First ever open hub for data enthusiasts to collaborate and innovate. A platform to explore, share, and contribute to a vast collection of datasets. Through robust quality control and innovative technologies like blockchain verification, opendatabay ensures the authenticity and reliability of datasets, empowering users to make data-driven decisions with confidence. Leverage cutting-edge AI technologies to enhance the data exploration, analysis, and discovery experience.
From intelligent search and recommendations to automated data productisation and quotation, Opendatabay AI-driven features streamline the data workflow. Finding the data you need shouldn't be a complex. Opendatabay simplifies the data acquisition process with an intuitive interface and robust search tools. Effortlessly explore, discover, and access the data you need, allowing you to focus on extracting valuable insights. Opendatabay breaks new ground with a dedicated, AI-generated, synthetic datasets.

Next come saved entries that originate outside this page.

/-- SAVE is refused with BUSY while a save runs; otherwise the snapshot of the moment, with its digest, begins to be written and nothing
else changes (R160). A save whose comparison holds leaves that snapshot in the store and raises SAVE_DONE with its digest; one that fails
raises SAVE_FAILED with the reason; both leave the working configuration (R161). The layout of the image its CRC-16 is taken over is the
model's (log entry 36), and so is that the end of no save does nothing (log entry 35). -/
def Obligations.SaveWritesTheSnapshot : Prop :=
  (∀ (s : State) (tag : Byte) (rest : List Frame), s.takes ⟨tag, 0x52, []⟩ rest → s.store.saving.isSome →
      exec (.save tag []) s = .next (s.answered rest tag 0x52 [0x16]))
    ∧ (∀ (s : State) (tag : Byte) (rest : List Frame), s.takes ⟨tag, 0x52, []⟩ rest → s.store.saving = none →
        exec (.save tag []) s
          = .next (sendReply tag 0x52
              ([0x00] ++ le16 s.plan.digest.toNat ++ le8 s.store.source.code ++ [0x01] ++ le8 s.store.lastSave.code)
              ((s.taken rest).setStore { s.store with saving := some (s.snapshot, s.plan.digest) })))
    ∧ (∀ (s : State) (c : Snapshot) (digest : Crc16), s.stage = .running → s.store.saving = some (c, digest) →
        ∃ t, exec (.saveComplete .compared) s = .next t ∧ t.store = ⟨.written c (crc16 c.image), s.store.source, none, .done⟩
          ∧ t.snapshot = s.snapshot
          ∧ (s.admits .saveDone → s.raised t ⟨.saveDone, s.plan.clock, 0, le16 digest.toNat⟩))
    ∧ (∀ (s : State) (c : Snapshot) (digest : Crc16) (result : SaveResult), s.stage = .running →
        s.store.saving = some (c, digest) → result ≠ .compared →
          ∃ t, exec (.saveComplete result) s = .next t ∧ t.store.saving = none ∧ t.store.lastSave = .failed
            ∧ t.store.source = s.store.source ∧ t.snapshot = s.snapshot
            ∧ (s.admits .saveFailed →
                s.raised t ⟨.saveFailed, s.plan.clock, 0, [if result = .noAnswer then 0x00 else 0x02]⟩))
    ∧ ∀ (s : State) (result : SaveResult), s.stage = .running → s.store.saving = none →
        exec (.saveComplete result) s = .next s

/-- What a SAVE stores comes back: a save that ends DONE, then power-on and a load, put the phase list, the tables, the limits, the notice
level and the configuration of every door, zone and lighting zone back as they stood at the SAVE (R158, R160, R161). -/
def Obligations.SavedConfigurationComesBack : Prop :=
  ∀ (s s1 s2 s3 s4 : State) (tag : Byte) (rest : List Frame), s.takes ⟨tag, 0x52, []⟩ rest → s.store.saving = none →
    exec (.save tag []) s = .next s1 → exec (.saveComplete .compared) s1 = .next s2 → exec .powerOn s2 = .next s3 →
      exec (.storeLoadComplete true) s3 = .next s4 →
        { s4.snapshot with channels := s.snapshot.channels } = s.snapshot
          ∧ ∀ i, { (s4.chan i).cfg with protMin := (s.chan i).cfg.protMin } = (s.chan i).cfg

/-! ### The frames -/

/-- The commands of the Shift Plan Unit reach the plan, the lighting zones, the Load Budget Unit, the loss fields of the doors, the notice
queue and the reply, and nothing else of the part. The events of the Load Budget Unit, and the requests it carries out alone, change
nothing outside it but the phase totals, the notice queue and the curtain and loss fields of the doors; its timers, meters and samples
change no channel's configuration, target or trip. The commands of the Dock Supervisor change nothing outside it but the Load Budget
Unit, the phase totals, the notice queue and the reply. The commands of the Climate Unit change nothing outside it but the Load Budget
Unit, the ΔT copies and loss fields of the Dock Supervisor, the phase totals, the notice queue, the reply and the model's free-value
counter. The commands of the Lighting Unit change nothing outside it but the Load Budget Unit, the loss fields of the doors, the phase
totals, the notice queue and the reply. -/
def Obligations.EachUnitKeepsToItself : Prop :=
  (∀ (c : Instr) (s t : State), c.isPlan = true → exec c s = .next t → t.outsidePlan = (s.traffic t).outsidePlan)
    ∧ ((∀ (c : Instr) (s t : State), (c.isArbiterEvent || c.isArbiterRequest) = true → exec c s = .next t →
           t.outsideBudget = (s.traffic t).outsideBudget)
         ∧ ∀ (c : Instr) (s t : State), c.isArbiterEvent = true → (∀ i level, c ≠ .tripSample i level) → exec c s = .next t →
             ∀ i, (t.chan i).asked = (s.chan i).asked)
    ∧ (∀ (c : Instr) (s t : State), c.isDock = true → exec c s = .next t → t.outsideDock = (s.traffic t).outsideDock)
    ∧ (∀ (c : Instr) (s t : State), c.isClimate = true → exec c s = .next t → t.outsideClimate = (s.traffic t).outsideClimate)
    ∧ (∀ (c : Instr) (s t : State), c.isLighting = true → exec c s = .next t → t.outsideLighting = (s.traffic t).outsideLighting)
end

Leverage these privacy-preserving datasets for training and testing AI models without compromising sensitive information. Opendatabay prioritizes transparency by providing detailed metadata, provenance information, and usage guidelines for each dataset, ensuring users have a comprehensive understanding of the data they're working with. By leveraging a powerful combination of distributed ledger technology and rigorous third-party audits Opendatabay ensures the authenticity and reliability of every dataset. Security is at the core of Opendatabay. Marketplace implements stringent security measures, including encryption, access controls, and regular vulnerability assessments, to safeguard your data and protect your privacy.
Show drafts
volume_up
Empowering the Data Analytics Ecosystem: A Laser Focus on Value
The data analytics ecosystem thrives when every component functions at its peak, unlocking the true potential of data. Here's a laser focus on key areas for an empowered ecosystem:
1. Democratize Access, Not Data:
Granular Access Controls: Provide users with self-service tools tailored to their specific needs, preventing data overload and misuse.

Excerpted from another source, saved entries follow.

/-! ### sendReply -/

@[simp] theorem sendReply_pending (tag kind : Byte) (body : Bytes) :
    (sendReply tag kind body s).pending = s.pending := rfl
@[simp] theorem sendReply_stage (tag kind : Byte) (body : Bytes) :
    (sendReply tag kind body s).stage = s.stage := rfl
@[simp] theorem sendReply_seconds (tag kind : Byte) (body : Bytes) :
    (sendReply tag kind body s).seconds = s.seconds := rfl
@[simp] theorem sendReply_plan (tag kind : Byte) (body : Bytes) :
    (sendReply tag kind body s).plan = s.plan := rfl
@[simp] theorem sendReply_budget (tag kind : Byte) (body : Bytes) :
    (sendReply tag kind body s).budget = s.budget := rfl
@[simp] theorem sendReply_dock (tag kind : Byte) (body : Bytes) :
    (sendReply tag kind body s).dock = s.dock := rfl
@[simp] theorem sendReply_climate (tag kind : Byte) (body : Bytes) :
    (sendReply tag kind body s).climate = s.climate := rfl
@[simp] theorem sendReply_lighting (tag kind : Byte) (body : Bytes) :
    (sendReply tag kind body s).lighting = s.lighting := rfl
@[simp] theorem sendReply_stop (tag kind : Byte) (body : Bytes) :
    (sendReply tag kind body s).stop = s.stop := rfl
@[simp] theorem sendReply_store (tag kind : Byte) (body : Bytes) :
    (sendReply tag kind body s).store = s.store := rfl
@[simp] theorem sendReply_line (tag kind : Byte) (body : Bytes) :
    (sendReply tag kind body s).line = { s.line with sent := s.line.sent ++ [frameBytes tag (kind + 0x80) body] } := rfl
@[simp] theorem sendReply_drawn (tag kind : Byte) (body : Bytes) :
    (sendReply tag kind body s).drawn = s.drawn := rfl

/-! ### The store image -/

/-- A whole write is verified (R158, R161). -/
@[simp] theorem Snapshot.written_verified (c : Snapshot) : c.written.verified = some c := by
  simp [Snapshot.written, StoreImage.verified]

/-- A word is not its own complement. -/
theorem crc_not_ne (x : Crc16) : ~~~x ≠ x := by
  intro h
  have := congrArg (fun y => BitVec.getLsbD y 0) h
  simp at this

/-- A write that was cut short is not verified (R158). -/
@[simp] theorem Snapshot.cutShort_verified (c : Snapshot) : c.cutShort.verified = none := by
  rw [Snapshot.cutShort, StoreImage.verified, if_neg (crc_not_ne _)]

@[simp] theorem StoreImage.blank_verified : StoreImage.blank.verified = none := rfl

end Sys2Proof.Machine
end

Data Catalogs: Implement robust data catalogs for easy discovery and understanding of available data sources.
2. Foster Collaboration with Clear Roles:
Data Mesh Architecture: Break down data silos by creating a distributed data ownership model with clear ownership and responsibilities.
Collaborative Workspaces: Utilize interactive platforms where data scientists, analysts, and domain experts can work seamlessly together.

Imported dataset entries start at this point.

theorem walkStop_spec (s : State) (tag : Byte) (rest : List Frame) (h : s.takes ⟨tag, 0x4B, []⟩ rest) :
    (s.lighting.walk = none → exec (.walkStop tag []) s = .next (s.answered rest tag 0x4B [0x1B]))
      ∧ ∀ w, s.stop.state = .running → s.lighting.walk = some w →
          ∃ t, exec (.walkStop tag []) s = .next t ∧ s.replied t tag 0x4B (0x00 :: le8 w.begun) ∧ s.WalkEnds t 0x01
            ∧ ∀ z, (t.light z).walkResult = (s.light z).walkResult := by
  refine ⟨fun hw => ?_, fun w hr hw => ?_⟩
  · change request 0x4B tag [] _ s = _
    refine request_answers (n := 0) (by decide) rfl h ?_
    rw [show (s.taken rest).lighting.walk = none from hw]
  · have run : exec (.walkStop tag []) s
        = .next (sendReply tag 0x4B (0x00 :: le8 w.begun) (endWalk .stopped (s.taken rest))) := by
      change request 0x4B tag [] _ s = _
      refine request_runs (n := 0) (by decide) rfl h ?_
      rw [show (s.taken rest).lighting.walk = some w from hw]
      rfl
    have sent : (endWalk .stopped (s.taken rest)).line.sent = s.line.sent := ((State.Follows.units _).endWalk _ (.refl (s.taken rest))).sent
    obtain ⟨ends, results⟩ := endWalk_ends (State.Walks.refl (s.taken rest)) hr .stopped (code := 0x01) rfl
    generalize endWalk .stopped (s.taken rest) = t at *
    exact ⟨_, run, replied_of_sent sent, ends.replied _ _, results⟩

/-- Settles O54: each visit and each end of the walk derives every target over zones that keep their presence. -/
theorem walkVisitsItsList : Obligations.WalkVisitsItsList := by
  refine ⟨fun s tag dwell rest h => ?_, fun s w hs hr hw hd => ?_, walkStop_spec, fun s hs hd => ?_⟩
  · obtain ⟨stopped, busy⟩ := walkStart_refused h
    refine ⟨stopped, busy, fun hr hw => ?_⟩
    have run := exec_walkStart_accepted h hr hw
    have list := listsWalk_walkList s
    have spec := startWalk_spec (s := s.taken rest) hr (max 5 (min 60 dwell.toNat)) s.walkList
    dsimp only at run ⊢
    have sent : (startWalk (max 5 (min 60 dwell.toNat)) s.walkList (s.taken rest)).line.sent = s.line.sent :=
      ((State.Follows.units _).startWalk _ _ (.refl (s.taken rest))).sent
    generalize s.walkList = l at *
    generalize startWalk (max 5 (min 60 dwell.toNat)) l (s.taken rest) = t at *
    obtain ⟨absent, empty, visit⟩ := spec
    refine ⟨_, l, run, list, replied_of_sent sent, absent, ?_⟩
    cases l with
    | nil => exact (empty rfl).replied _ _
    | cons z more => exact (visit z more rfl).replied _ _
  · have run := exec_dwellExpiry_of_running hs
    rw [hw] at run
    dsimp only at run
    rw [if_pos hd] at run
    obtain ⟨own, others, empty, visit⟩ := dwellExpired_spec hr w
    generalize dwellExpired w s = t at *
    refine ⟨t, run, own, others, ?_⟩
    cases hv : w.toVisit with
    | nil => exact empty hv
    | cons z more => exact visit z more hv
  · rw [exec_dwellExpiry_of_running hs]
    cases hw : s.lighting.walk with
    | none => rfl
    | some w => exact congrArg Host.Outcome.next (if_neg (hd w hw))

end Sys2Proof.Machine
end

section
/-! SUPPORT. Protected-minimum events and the figures they leave (R40, R47, R61, R62). -/

namespace Sys2Proof.Machine

variable {s t u : State} {z : Fin 24} {i j : Fin 128} {v : Nat}

/-- The figures that a protected-minimum event may work out afresh. -/
def State.figures (s : State) : Nat × Nat × PerClass Nat × Nat :=
  (s.budget.pProt, s.budget.shareable, s.budget.reserve, s.budget.pool)

/-- What the figures are worked out from, but for the configurations. -/
def State.basis (s : State) : Nat × Profile × StopControl := (s.budget.managed, s.profile, s.stop)

theorem figures_eq_of_unshared (h : t.unshared = s.unshared) : t.figures = s.figures := by
  obtain ⟨p, c, r, l⟩ := figures_of_unshared h
  unfold State.figures
  rw [p, c, r, l]

theorem basis_eq (hu : t.unshared = s.unshared) (hp : t.plan.forgetTotals = s.plan.forgetTotals) (hs : t.stop = s.stop) :
    t.basis = s.basis := by
  unfold State.basis State.profile
  rw [budget_of_unshared hu, plan_fields_of_forgetTotals hp, hs]

theorem basis_eq_of_budget (hb : t.budget = s.budget) (hp : t.plan.forgetTotals = s.plan.forgetTotals) (hs : t.stop = s.stop) :
    t.basis = s.basis := basis_eq (by unfold State.unshared; rw [hb]) hp hs

theorem State.reprotects.before (h : s.reprotects t) (hb : s.basis = u.basis) : u.reprotects t := by
  unfold State.basis at hb
  simp only [Prod.mk.injEq] at hb
  obtain ⟨managed, profile, -⟩ := hb
  unfold State.reprotects at *
  rwa [managed, profile] at h

theorem State.reprotects.after (h : s.reprotects t) (hf : u.figures = t.figures) (ht : u.protectedTotal = t.protectedTotal) :
    s.reprotects u := by
  unfold State.figures at hf
  simp only [Prod.mk.injEq] at hf
  obtain ⟨p, c, r, l⟩ := hf
  unfold State.reprotects at *
  rwa [p, c, r, l, ht]

/-! ### A chain of protected-minimum events -/

/-- Between s and u no channel's configuration changes but in its protected minimum, and the figures stand with these or are worked out
afresh because one of them or the protected total changes. -/
structure State.Protects (s u : State) : Prop where
  basis : u.basis = s.basis
  cfg : ∀ j, (u.chan j).cfg = { (s.chan j).cfg with protMin := (u.chan j).cfg.protMin }
  figures : (u.figures = s.figures ∧ ∀ j, (u.chan j).cfg = (s.chan j).cfg)
    ∨ (s.reprotects u ∧ ((∃ j, (u.chan j).cfg.protMin ≠ (s.chan j).cfg.protMin) ∨ u.budget.pProt ≠ s.budget.pProt))

namespace State.Protects

theorem of_figures (hb : u.basis = s.basis) (hf : u.figures = s.figures) (hc : ∀ j, (u.chan j).cfg = (s.chan j).cfg) : s.Protects u :=
  ⟨hb, fun j => by rw [hc], .inl ⟨hf, hc⟩⟩

theorem refl (s : State) : s.Protects s := .of_figures rfl rfl fun _ => rfl

theorem of_unshared (hu : u.unshared = s.unshared) (hp : u.plan.forgetTotals = s.plan.forgetTotals) (hs : u.stop = s.stop) :
    s.Protects u := .of_figures (basis_eq hu hp hs) (figures_eq_of_unshared hu) (chan_cfg_of_unshared hu)

theorem total_congr (hb : u.basis = s.basis) (hc : ∀ j, (u.chan j).cfg = (s.chan j).cfg) : u.protectedTotal = s.protectedTotal :=
  protectedTotal_congr hc (congrArg (fun b => b.2.2) hb)

theorem total (h : s.Protects u) (hs : s.budget.pProt = s.protectedTotal) : u.budget.pProt = u.protectedTotal := by
  obtain ⟨same, cfg⟩ | ⟨afresh, -⟩ := h.figures
  · rw [total_congr h.basis cfg, ← hs]
    exact congrArg Prod.fst same
  · exact afresh.1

3. Leverage Advanced Analytics Strategically:
AI-powered Automation: Automate repetitive tasks like data cleaning and feature engineering, freeing up data talent for higher-level analysis.
Right-Tool Selection: Strategically choose the most effective advanced analytics techniques (e.g., AI, ML) based on specific business problems.
4. Prioritize Data Quality with Automation:
Automated Data Validation: Implement automated data quality checks to identify and rectify errors at the source, minimizing downstream issues.
Data Lineage Tracking: Track the flow of data throughout the ecosystem, ensuring transparency and facilitating root cause analysis for errors.
5. Cultivate a Data-Driven Mindset:
Metrics-Driven Performance Management: Align KPIs and performance metrics with data-driven insights to ensure actionable decision making.
Data Storytelling Workshops: Equip stakeholders with the skills to translate complex data findings into compelling narratives that drive action.
Benefits of a Precise Ecosystem:
Sharpened Focus: Precise access and clear roles ensure everyone works with the most relevant data, maximizing efficiency.
Actionable Insights: Strategic analytics and automated quality checks lead to more reliable and actionable data insights.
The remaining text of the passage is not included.